__Task requirements__: What lines in the records include the string "pdDrSwap"? Return each one.

Data excerpts
★ ★ ★ ★

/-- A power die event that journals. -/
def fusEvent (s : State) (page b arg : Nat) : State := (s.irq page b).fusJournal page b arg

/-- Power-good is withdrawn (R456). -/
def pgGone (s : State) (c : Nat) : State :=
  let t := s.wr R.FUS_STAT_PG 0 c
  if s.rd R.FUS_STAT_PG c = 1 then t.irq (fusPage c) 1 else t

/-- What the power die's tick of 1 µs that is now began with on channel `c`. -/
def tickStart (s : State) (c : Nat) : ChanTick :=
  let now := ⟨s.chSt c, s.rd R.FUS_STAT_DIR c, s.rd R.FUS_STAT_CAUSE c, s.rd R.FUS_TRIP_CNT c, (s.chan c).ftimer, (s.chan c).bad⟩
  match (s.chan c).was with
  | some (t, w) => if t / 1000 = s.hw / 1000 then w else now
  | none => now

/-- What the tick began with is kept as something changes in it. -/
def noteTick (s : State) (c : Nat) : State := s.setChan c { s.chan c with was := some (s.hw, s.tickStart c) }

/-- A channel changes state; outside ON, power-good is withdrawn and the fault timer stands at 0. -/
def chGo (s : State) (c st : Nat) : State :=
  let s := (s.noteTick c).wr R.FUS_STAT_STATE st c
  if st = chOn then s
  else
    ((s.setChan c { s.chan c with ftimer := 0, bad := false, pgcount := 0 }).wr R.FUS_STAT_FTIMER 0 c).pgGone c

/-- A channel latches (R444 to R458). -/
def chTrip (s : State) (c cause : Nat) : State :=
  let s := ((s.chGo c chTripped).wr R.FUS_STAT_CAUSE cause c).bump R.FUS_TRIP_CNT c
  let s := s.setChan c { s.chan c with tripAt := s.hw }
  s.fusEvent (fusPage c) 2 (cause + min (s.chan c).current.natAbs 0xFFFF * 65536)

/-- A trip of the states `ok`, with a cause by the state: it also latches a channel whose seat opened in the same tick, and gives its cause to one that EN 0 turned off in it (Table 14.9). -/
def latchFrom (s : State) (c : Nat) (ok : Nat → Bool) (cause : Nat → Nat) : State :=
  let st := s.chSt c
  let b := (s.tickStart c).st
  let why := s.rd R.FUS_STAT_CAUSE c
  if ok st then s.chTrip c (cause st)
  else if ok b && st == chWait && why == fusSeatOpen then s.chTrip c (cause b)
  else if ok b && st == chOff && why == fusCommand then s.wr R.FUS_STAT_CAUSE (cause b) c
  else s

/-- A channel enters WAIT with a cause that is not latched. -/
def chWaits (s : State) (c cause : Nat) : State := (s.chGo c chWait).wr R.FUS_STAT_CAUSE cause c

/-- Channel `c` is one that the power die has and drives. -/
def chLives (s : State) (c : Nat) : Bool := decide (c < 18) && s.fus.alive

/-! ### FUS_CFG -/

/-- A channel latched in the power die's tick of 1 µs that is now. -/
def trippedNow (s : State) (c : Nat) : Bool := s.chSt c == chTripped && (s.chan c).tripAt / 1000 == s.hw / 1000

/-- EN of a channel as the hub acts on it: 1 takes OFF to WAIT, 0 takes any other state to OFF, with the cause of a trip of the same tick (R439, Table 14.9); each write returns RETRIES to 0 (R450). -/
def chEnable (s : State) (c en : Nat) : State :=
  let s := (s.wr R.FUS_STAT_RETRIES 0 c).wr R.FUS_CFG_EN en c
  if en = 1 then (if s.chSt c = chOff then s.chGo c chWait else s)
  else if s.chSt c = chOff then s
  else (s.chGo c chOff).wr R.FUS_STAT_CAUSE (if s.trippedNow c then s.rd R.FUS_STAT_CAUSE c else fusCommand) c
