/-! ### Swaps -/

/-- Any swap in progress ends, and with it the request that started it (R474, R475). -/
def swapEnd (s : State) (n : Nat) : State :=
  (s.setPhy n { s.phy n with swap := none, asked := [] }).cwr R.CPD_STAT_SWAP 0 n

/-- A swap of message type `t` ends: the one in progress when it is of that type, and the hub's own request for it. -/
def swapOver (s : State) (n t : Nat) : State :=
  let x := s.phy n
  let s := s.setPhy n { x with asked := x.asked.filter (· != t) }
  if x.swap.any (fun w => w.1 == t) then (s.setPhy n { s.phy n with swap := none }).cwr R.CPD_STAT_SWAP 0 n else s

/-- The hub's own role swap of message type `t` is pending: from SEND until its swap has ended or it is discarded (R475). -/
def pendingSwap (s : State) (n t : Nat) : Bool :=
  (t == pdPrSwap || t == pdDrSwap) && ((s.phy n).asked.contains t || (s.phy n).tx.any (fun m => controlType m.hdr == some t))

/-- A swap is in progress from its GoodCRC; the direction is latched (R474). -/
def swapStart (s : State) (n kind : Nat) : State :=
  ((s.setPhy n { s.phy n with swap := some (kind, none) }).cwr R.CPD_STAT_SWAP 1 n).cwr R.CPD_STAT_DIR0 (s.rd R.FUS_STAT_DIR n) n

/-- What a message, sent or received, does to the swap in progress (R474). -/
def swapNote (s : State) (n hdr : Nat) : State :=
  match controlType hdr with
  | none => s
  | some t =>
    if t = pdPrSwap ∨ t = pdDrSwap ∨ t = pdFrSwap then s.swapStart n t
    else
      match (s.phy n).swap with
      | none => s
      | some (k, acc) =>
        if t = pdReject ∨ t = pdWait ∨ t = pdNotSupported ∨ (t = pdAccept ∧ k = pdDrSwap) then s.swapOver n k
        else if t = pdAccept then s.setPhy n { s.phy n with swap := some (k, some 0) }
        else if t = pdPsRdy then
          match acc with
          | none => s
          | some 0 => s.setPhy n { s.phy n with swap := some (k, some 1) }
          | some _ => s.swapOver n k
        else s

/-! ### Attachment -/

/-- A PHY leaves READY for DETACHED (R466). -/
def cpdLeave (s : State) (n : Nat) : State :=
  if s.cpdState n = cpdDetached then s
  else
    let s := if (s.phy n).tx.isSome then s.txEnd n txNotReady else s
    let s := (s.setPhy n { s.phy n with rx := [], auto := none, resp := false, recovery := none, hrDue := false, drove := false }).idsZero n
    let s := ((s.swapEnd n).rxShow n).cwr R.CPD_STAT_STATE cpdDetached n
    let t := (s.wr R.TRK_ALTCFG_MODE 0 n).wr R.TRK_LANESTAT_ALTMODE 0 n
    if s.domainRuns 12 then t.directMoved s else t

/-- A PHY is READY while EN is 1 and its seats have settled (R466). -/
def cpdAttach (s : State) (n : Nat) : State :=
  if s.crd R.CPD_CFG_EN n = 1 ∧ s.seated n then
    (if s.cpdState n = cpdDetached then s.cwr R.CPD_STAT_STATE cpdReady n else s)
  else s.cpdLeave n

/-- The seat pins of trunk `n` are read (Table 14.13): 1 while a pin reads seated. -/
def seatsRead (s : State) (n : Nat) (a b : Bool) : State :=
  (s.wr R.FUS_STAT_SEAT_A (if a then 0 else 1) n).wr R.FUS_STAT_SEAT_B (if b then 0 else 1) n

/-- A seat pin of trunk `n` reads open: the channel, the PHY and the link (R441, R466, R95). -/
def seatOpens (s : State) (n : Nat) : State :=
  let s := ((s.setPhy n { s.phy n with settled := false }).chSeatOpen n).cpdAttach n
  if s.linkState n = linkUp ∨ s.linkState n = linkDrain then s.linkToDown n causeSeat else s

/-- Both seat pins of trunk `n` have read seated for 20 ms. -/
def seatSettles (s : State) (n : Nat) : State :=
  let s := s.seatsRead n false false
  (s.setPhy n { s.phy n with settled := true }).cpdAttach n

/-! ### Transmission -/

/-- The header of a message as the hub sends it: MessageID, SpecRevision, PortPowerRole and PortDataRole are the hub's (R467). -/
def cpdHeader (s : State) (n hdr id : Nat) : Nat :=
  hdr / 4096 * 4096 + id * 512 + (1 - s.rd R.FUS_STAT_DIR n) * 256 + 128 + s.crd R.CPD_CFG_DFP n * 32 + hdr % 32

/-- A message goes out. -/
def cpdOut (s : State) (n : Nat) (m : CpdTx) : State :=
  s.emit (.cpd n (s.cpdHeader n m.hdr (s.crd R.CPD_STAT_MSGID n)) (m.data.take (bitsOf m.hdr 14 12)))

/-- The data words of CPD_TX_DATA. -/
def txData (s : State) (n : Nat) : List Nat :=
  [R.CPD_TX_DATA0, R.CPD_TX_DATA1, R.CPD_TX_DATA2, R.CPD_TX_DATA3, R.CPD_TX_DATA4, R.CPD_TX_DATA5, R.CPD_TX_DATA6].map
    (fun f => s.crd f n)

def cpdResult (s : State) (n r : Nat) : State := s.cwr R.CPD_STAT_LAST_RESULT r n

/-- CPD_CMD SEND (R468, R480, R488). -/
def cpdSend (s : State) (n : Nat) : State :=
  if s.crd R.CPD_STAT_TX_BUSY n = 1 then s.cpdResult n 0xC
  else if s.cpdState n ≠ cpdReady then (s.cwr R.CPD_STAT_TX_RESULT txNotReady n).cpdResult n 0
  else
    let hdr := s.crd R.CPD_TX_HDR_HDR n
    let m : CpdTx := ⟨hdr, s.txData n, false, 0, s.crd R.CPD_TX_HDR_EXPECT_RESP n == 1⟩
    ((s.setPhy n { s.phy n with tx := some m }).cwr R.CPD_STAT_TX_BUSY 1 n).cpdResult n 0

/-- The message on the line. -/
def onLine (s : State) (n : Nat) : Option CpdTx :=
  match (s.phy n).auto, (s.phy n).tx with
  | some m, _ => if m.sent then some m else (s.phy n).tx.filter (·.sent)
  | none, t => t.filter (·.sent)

★ ★ ★ ★

__Solved exercise__:
  (t == pdPrSwap || t == pdDrSwap) && ((s.phy n).asked.contains t || (s.phy n).tx.any (fun m => controlType m.hdr == some t))
    if t = pdPrSwap ∨ t = pdDrSwap ∨ t = pdFrSwap then s.swapStart n t
        if t = pdReject ∨ t = pdWait ∨ t = pdNotSupported ∨ (t = pdAccept ∧ k = pdDrSwap) then s.swapOver n k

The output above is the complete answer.